Data excerpts =
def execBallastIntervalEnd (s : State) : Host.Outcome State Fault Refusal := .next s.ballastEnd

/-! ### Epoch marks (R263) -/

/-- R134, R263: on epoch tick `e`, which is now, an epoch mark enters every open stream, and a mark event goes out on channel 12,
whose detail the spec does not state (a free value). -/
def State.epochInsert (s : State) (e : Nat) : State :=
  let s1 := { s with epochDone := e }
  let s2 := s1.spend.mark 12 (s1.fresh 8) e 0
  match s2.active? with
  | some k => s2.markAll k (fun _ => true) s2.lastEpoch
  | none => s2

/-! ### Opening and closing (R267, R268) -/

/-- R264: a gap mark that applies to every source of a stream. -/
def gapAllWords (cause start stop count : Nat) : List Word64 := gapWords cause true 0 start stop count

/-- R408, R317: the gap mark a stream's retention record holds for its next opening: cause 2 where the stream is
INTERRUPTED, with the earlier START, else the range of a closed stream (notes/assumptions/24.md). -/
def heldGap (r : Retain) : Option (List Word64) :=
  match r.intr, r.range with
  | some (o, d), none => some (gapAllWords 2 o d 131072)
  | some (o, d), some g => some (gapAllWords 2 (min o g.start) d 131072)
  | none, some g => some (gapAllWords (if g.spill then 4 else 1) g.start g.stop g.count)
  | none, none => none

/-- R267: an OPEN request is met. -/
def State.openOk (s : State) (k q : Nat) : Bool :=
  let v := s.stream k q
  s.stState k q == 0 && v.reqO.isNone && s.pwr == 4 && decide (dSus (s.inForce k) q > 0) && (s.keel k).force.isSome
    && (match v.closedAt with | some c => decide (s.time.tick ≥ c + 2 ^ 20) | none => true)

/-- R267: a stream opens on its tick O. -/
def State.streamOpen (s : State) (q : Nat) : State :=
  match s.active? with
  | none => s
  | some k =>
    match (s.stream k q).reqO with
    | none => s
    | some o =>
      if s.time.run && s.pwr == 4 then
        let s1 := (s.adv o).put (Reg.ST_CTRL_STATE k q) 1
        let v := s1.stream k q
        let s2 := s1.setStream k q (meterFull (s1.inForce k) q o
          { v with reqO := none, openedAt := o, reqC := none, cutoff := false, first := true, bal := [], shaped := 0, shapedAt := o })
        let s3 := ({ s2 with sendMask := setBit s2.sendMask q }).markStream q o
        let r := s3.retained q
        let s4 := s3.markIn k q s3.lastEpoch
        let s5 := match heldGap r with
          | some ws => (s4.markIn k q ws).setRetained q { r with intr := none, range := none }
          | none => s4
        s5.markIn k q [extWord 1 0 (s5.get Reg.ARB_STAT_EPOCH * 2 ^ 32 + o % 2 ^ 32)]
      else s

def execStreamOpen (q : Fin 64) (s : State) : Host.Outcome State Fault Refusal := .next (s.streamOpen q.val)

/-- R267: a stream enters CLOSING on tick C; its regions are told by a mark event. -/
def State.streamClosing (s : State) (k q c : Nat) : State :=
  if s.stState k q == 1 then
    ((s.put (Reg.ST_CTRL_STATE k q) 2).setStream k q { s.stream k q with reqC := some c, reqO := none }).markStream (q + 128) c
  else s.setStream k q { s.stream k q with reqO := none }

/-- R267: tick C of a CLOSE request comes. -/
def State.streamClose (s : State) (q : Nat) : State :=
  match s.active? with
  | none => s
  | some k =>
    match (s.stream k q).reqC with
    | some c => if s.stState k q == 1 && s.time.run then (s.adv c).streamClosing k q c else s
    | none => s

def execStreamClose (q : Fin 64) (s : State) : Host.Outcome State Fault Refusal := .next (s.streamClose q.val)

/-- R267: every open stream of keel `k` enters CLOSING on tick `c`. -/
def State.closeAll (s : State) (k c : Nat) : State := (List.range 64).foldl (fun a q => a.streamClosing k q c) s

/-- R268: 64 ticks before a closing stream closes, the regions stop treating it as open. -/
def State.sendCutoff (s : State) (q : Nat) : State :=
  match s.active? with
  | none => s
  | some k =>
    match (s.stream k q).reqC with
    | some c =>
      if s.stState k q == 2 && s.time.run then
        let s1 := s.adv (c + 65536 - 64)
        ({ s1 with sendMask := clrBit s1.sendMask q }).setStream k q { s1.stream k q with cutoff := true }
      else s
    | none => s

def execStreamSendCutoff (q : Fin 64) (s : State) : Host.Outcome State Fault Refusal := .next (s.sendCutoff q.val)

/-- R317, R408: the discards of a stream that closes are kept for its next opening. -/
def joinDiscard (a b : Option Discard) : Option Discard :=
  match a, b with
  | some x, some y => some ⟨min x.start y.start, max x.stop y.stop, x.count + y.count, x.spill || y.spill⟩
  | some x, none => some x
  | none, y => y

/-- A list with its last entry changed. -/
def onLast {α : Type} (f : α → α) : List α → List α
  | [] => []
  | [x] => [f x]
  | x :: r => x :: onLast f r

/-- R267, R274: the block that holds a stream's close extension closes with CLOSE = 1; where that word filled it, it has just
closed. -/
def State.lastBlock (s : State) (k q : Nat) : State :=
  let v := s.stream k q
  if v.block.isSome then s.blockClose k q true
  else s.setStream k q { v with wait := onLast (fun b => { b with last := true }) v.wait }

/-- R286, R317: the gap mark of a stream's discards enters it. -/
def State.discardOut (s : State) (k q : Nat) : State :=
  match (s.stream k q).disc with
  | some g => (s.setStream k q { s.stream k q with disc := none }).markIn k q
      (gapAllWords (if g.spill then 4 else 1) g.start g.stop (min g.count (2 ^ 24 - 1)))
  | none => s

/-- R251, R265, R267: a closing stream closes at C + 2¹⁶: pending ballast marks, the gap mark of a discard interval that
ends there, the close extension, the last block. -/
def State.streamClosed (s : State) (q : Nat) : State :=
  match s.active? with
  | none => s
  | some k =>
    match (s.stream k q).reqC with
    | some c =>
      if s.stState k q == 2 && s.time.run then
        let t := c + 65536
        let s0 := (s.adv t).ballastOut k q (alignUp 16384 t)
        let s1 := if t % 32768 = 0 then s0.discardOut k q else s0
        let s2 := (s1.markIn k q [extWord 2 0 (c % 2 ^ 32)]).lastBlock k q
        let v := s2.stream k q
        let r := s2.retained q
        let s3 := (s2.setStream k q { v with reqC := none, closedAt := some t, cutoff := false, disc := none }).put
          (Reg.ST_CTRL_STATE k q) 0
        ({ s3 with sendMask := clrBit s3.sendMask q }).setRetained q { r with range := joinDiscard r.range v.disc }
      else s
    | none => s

What to produce =
If a line in the data above contains "inForce", return that line.

Response to this task =
  s.stState k q == 0 && v.reqO.isNone && s.pwr == 4 && decide (dSus (s.inForce k) q > 0) && (s.keel k).force.isSome
        let s2 := s1.setStream k q (meterFull (s1.inForce k) q o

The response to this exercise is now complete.